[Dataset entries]
━━━━━━━━━━━━━━━━━━━━━━━━━━━━━━

def deadBeef : Bytes := [0xDE#8, 0xAD#8, 0xBE#8, 0xEF#8]
def s1Bytes : Bytes := [0#8, 0#8, 0x01#8, 0x23#8, 4#8, 0#8, 0#8, 0#8] ++ deadBeef ++ zeros 4
def s2Bytes : Bytes := [0x80#8, 0#8, 0x1A#8, 0xBC#8, 4#8, 0#8, 0#8, 0#8] ++ deadBeef ++ zeros 4
def speed : DbcSignal := { sg 0 8 .little .unsigned with name := "Speed" }
def temp : DbcSignal := { sg 8 8 .little .unsigned with name := "Temp", factor := 1 / 2 }
/-- Message `Example` of section 5.1. -/
def exampleMsg : DbcMessage := { id := 256, name := "Example", dlc := 8, signals := [speed, temp] }
def exampleValues : ValueMap := [("Speed", 10), ("Temp", 20)]
def examplePl : Bytes := [0x0A#8, 0x28#8] ++ zeros 6
def s0 : State := State.reset
/-- A state that differs from reset everywhere: little-endian, FD, an error just returned. -/
def s3 : State := { cfg := 3#32, requests := [], response := some (.error .incomplete) }

/-! ## WellFormed refuses (R29, R7, R19, R20) -/

theorem test_wf_accepts : exampleMsg.wellFormed = true ∧ ValueMap.wellFormed exampleValues = true := by decide +kernel
theorem test_wf_length_zero : (sg 0 0 .little .unsigned).wellFormed = false := by decide +kernel
theorem test_wf_length_65 : (sg 0 65 .big .signed).wellFormed = false := by decide +kernel
theorem test_wf_length_64 : (sg 0 64 .big .signed).wellFormed = true := by decide +kernel
theorem test_wf_factor_zero : ({ sg 0 8 .little .unsigned with factor := 0 } : DbcSignal).wellFormed = false := by
  decide +kernel
theorem test_wf_negative_start : (sg (-1) 8 .little .unsigned).wellFormed = true := by decide +kernel
theorem test_wf_dlc_65 : ({ exampleMsg with dlc := 65 } : DbcMessage).wellFormed = false := by decide +kernel
theorem test_wf_message_signal :
    ({ exampleMsg with signals := [speed, sg 0 0 .little .unsigned] } : DbcMessage).wellFormed = false := by
  decide +kernel
theorem test_wf_duplicate_key : ValueMap.wellFormed [("A", 1), ("A", 2)] = false := by decide
theorem test_wf_data_256 : (Instr.buildFd false 0 (zeros 256)).wellFormed = false := by decide +kernel
theorem test_wf_buf_73 : (Instr.parseFd (zeros 73)).wellFormed = false ∧ (Instr.parseFd (zeros 72)).wellFormed = true := by
  decide
theorem test_wf_operand_dlc_65 : (Instr.sigPack speed 0 65 []).wellFormed = false := by decide
theorem test_wf_payload_65 : (Instr.sigUnpack speed (zeros 65)).wellFormed = false ∧
    (Instr.msgDec exampleMsg (zeros 65)).wellFormed = false := by decide
theorem test_wf_descriptor_refused : nextOf (step (asked 0 0x00000021 { Body.blank with sig := sg 0 0 .little .signed })) = none := by
  decide +kernel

━━━━━━━━━━━━━━━━━━━━━━━━━━━━━━

__Required action__: Show all lines from the records above where the word "Bytes" occurs.

__Expected answer__:
def deadBeef : Bytes := [0xDE#8, 0xAD#8, 0xBE#8, 0xEF#8]
def s1Bytes : Bytes := [0#8, 0#8, 0x01#8, 0x23#8, 4#8, 0#8, 0#8, 0#8] ++ deadBeef ++ zeros 4
def s2Bytes : Bytes := [0x80#8, 0#8, 0x1A#8, 0xBC#8, 4#8, 0#8, 0#8, 0#8] ++ deadBeef ++ zeros 4
def examplePl : Bytes := [0x0A#8, 0x28#8] ++ zeros 6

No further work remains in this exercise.